(The task):
Please copy each line in the records below that contains the string "negative".

Extracted records:
• • • •

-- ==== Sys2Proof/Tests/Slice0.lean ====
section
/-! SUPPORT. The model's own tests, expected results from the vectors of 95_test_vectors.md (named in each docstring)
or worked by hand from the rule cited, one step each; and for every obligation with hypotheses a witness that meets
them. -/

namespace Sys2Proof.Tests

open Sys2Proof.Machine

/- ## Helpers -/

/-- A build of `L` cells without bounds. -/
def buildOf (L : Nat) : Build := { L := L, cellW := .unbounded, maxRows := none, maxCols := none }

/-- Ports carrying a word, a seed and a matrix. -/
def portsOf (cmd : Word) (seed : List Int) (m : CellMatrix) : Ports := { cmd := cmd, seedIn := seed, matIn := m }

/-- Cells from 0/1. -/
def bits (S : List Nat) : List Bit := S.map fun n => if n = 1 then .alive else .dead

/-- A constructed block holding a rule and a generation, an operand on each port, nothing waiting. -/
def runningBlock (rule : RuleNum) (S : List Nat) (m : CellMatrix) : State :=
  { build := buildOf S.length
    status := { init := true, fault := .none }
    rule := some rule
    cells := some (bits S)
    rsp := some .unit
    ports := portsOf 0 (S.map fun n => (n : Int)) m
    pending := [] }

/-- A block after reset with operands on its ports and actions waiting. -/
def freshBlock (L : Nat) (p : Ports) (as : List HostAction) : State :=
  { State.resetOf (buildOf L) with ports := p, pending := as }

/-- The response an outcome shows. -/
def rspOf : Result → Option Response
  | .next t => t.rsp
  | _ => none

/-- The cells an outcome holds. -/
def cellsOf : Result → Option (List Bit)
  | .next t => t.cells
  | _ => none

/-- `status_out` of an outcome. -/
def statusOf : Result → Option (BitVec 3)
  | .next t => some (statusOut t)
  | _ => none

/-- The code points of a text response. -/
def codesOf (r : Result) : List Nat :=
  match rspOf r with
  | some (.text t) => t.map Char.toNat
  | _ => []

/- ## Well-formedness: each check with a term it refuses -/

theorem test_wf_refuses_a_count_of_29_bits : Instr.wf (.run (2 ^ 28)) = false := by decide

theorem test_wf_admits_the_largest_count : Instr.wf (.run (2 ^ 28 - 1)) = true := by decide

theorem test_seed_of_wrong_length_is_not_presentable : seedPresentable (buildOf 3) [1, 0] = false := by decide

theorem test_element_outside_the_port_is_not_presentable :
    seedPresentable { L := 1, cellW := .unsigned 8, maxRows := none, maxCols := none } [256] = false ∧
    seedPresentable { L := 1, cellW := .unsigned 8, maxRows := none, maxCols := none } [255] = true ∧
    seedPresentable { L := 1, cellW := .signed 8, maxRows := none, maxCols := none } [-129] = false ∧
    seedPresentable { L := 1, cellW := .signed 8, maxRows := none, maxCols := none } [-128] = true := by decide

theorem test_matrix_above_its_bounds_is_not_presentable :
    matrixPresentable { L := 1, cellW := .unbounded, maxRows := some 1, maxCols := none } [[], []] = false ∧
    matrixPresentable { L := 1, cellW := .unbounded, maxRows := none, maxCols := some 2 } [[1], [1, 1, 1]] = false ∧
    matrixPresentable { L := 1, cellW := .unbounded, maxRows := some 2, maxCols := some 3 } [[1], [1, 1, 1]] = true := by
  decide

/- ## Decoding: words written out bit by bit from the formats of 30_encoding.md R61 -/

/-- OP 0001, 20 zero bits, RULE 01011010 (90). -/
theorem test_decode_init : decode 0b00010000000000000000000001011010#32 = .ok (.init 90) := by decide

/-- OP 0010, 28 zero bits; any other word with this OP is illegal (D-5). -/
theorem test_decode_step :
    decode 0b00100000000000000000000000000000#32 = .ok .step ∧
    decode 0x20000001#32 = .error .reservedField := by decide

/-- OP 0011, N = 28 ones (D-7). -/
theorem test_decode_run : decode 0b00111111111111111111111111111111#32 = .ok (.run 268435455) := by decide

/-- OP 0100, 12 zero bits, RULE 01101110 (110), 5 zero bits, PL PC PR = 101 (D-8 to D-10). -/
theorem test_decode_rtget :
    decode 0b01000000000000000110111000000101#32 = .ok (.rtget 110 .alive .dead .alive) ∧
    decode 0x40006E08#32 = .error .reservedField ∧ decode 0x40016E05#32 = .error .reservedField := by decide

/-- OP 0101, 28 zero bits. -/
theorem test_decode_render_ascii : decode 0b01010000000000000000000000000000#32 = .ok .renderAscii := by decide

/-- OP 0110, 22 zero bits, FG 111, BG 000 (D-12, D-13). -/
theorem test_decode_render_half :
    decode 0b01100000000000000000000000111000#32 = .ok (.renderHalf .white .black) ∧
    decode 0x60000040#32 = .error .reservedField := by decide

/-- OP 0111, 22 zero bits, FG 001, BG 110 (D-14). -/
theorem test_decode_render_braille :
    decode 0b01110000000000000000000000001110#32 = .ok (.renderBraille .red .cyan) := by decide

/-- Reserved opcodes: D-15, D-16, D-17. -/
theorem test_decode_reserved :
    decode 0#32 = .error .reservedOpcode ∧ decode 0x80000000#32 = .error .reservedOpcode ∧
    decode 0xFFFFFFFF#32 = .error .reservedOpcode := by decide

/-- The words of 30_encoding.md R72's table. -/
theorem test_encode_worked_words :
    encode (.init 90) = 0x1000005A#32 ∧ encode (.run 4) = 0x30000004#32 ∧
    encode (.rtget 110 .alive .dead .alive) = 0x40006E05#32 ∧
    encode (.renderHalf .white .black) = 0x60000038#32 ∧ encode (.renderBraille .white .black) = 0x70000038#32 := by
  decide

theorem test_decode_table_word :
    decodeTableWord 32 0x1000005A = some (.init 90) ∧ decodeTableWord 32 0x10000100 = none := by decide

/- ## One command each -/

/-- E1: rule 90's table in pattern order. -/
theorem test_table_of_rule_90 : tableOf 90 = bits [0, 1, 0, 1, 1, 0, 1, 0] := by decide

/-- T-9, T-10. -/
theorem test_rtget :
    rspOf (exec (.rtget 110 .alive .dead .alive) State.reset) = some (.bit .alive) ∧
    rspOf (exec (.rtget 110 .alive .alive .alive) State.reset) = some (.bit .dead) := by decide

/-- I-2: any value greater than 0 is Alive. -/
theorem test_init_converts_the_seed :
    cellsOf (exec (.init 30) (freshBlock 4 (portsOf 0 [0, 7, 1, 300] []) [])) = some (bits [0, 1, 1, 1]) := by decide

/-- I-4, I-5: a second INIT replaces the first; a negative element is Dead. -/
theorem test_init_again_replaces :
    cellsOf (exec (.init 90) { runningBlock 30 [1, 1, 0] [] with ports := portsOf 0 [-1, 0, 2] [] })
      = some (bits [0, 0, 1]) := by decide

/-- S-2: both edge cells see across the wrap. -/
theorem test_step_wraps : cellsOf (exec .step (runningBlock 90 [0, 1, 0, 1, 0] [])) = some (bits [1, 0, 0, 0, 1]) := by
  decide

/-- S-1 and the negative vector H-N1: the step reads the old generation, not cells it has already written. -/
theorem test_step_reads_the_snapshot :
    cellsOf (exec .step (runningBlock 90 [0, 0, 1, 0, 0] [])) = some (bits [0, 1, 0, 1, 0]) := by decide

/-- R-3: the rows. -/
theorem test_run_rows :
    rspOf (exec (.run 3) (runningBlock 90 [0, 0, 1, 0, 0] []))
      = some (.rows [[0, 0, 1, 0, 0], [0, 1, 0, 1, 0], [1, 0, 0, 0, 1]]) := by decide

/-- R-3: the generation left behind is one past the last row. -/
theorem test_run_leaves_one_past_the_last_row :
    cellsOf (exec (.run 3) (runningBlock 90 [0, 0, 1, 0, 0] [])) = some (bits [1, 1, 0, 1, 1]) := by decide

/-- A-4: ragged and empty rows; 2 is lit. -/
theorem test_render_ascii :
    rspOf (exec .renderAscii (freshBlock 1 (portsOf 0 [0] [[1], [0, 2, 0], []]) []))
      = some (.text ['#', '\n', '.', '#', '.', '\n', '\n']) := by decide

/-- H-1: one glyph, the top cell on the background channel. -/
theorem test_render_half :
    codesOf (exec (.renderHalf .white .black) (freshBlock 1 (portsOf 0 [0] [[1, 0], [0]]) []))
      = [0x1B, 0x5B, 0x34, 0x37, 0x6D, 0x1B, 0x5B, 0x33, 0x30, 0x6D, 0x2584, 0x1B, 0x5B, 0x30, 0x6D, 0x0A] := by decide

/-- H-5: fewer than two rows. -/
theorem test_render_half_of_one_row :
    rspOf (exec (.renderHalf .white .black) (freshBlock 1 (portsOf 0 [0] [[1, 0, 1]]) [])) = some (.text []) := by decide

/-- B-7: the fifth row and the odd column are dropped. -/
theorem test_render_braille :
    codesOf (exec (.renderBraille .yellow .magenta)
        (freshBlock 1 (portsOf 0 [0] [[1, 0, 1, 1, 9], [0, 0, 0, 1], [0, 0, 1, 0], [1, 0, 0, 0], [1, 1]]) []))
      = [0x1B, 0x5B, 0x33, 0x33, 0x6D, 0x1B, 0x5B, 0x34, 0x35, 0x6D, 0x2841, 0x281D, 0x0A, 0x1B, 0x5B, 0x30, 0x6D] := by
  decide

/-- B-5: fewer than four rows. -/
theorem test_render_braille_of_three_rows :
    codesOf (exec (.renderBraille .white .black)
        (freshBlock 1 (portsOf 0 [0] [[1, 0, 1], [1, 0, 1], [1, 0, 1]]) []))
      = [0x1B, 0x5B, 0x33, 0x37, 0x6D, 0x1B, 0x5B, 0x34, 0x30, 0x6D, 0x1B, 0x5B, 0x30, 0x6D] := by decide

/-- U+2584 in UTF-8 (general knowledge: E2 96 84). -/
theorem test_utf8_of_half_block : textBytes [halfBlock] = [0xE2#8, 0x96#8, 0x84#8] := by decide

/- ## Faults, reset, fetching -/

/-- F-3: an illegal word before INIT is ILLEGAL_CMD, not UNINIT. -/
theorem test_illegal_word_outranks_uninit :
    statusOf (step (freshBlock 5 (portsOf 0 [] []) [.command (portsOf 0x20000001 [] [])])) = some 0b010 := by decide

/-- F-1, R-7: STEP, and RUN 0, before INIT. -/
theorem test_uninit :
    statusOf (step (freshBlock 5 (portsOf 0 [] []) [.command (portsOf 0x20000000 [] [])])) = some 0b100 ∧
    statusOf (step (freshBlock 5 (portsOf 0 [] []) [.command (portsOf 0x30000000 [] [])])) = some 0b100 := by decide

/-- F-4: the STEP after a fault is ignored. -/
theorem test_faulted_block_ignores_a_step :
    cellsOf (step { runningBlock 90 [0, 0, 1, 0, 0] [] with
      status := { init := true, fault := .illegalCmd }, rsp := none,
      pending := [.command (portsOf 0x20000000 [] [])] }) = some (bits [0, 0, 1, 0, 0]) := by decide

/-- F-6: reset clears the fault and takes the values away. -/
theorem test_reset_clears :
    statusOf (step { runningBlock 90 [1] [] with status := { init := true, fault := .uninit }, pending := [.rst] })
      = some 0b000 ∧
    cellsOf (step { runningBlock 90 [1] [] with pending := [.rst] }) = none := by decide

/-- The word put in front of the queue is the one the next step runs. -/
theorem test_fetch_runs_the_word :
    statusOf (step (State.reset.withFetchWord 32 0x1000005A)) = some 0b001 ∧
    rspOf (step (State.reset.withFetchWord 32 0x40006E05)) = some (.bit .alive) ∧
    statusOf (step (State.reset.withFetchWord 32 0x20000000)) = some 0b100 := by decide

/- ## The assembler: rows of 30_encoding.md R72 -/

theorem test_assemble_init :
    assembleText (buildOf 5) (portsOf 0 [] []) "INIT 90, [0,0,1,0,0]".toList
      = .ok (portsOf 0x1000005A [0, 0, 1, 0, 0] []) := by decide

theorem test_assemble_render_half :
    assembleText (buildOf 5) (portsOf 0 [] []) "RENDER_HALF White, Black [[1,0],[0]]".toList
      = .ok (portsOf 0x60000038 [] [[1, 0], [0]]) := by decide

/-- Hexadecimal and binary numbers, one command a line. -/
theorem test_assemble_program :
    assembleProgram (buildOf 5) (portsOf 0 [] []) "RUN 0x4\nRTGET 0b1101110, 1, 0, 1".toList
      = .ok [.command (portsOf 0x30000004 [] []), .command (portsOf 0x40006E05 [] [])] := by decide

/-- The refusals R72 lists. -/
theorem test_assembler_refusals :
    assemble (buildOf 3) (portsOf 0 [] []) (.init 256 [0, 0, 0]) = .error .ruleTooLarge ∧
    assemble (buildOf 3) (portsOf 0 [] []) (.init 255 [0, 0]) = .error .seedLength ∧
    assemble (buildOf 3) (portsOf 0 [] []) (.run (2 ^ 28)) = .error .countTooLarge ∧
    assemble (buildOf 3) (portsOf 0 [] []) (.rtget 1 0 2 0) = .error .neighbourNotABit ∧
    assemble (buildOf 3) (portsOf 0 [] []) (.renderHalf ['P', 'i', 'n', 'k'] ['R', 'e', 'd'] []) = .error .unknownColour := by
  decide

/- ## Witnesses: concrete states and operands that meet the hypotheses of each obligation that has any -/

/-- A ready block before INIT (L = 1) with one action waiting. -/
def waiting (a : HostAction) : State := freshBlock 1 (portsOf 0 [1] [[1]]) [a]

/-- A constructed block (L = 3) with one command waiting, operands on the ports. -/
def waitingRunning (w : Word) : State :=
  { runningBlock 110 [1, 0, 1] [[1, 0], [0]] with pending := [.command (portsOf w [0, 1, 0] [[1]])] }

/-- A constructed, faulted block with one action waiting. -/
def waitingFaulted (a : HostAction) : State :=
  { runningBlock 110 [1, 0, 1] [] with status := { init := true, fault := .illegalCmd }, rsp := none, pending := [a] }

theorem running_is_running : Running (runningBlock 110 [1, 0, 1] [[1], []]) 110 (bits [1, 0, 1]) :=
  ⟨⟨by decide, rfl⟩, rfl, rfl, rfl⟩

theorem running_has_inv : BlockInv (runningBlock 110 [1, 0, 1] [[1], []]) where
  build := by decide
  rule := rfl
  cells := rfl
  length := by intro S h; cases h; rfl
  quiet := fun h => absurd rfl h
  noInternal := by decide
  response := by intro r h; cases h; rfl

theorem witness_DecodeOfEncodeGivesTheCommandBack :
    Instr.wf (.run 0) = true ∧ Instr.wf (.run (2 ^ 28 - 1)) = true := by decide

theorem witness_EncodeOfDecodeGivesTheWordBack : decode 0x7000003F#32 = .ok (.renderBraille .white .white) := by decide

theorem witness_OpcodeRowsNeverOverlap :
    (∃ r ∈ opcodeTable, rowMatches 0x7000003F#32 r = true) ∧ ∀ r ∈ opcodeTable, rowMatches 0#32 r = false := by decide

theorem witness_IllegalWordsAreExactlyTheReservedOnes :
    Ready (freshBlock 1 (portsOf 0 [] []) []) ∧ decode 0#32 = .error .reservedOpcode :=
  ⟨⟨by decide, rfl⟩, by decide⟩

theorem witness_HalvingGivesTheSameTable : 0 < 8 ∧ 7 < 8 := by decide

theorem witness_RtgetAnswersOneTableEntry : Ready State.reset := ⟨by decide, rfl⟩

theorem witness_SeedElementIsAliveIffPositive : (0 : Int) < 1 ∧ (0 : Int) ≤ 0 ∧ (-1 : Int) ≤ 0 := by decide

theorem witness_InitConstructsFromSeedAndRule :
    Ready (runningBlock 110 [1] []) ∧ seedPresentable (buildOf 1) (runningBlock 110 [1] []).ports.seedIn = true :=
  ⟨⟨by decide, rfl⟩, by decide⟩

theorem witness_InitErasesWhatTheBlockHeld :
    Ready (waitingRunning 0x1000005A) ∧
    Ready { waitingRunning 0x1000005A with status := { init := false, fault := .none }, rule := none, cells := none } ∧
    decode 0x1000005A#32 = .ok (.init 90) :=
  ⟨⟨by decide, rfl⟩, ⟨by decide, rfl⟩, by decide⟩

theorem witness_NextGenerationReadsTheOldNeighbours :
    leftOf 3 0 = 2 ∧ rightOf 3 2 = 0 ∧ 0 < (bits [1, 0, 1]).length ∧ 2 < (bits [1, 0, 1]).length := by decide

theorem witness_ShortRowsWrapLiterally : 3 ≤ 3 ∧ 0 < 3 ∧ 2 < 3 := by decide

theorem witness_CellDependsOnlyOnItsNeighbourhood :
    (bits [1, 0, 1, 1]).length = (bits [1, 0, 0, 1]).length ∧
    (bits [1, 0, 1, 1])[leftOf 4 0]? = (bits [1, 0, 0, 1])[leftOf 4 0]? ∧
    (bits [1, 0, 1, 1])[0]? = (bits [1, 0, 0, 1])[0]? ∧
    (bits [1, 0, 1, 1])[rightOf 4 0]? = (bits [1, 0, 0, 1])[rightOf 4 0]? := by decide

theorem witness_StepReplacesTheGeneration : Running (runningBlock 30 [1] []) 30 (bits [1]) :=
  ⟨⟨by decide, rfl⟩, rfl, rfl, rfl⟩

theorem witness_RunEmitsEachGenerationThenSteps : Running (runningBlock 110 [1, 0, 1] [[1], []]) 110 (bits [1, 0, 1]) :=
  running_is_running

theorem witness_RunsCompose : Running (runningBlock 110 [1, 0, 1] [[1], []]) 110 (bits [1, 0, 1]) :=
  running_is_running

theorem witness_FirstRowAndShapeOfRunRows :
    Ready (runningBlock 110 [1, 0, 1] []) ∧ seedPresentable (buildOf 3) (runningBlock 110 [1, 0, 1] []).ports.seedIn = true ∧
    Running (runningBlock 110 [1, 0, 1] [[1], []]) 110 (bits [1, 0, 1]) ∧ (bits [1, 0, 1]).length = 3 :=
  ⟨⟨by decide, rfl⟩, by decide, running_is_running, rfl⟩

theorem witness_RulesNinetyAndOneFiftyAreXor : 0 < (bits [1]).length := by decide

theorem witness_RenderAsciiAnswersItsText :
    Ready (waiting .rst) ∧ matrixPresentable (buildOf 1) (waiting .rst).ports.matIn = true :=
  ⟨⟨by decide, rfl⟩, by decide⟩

• • • •

(Your response):
/-- I-4, I-5: a second INIT replaces the first; a negative element is Dead. -/
/-- S-1 and the negative vector H-N1: the step reads the old generation, not cells it has already written. -/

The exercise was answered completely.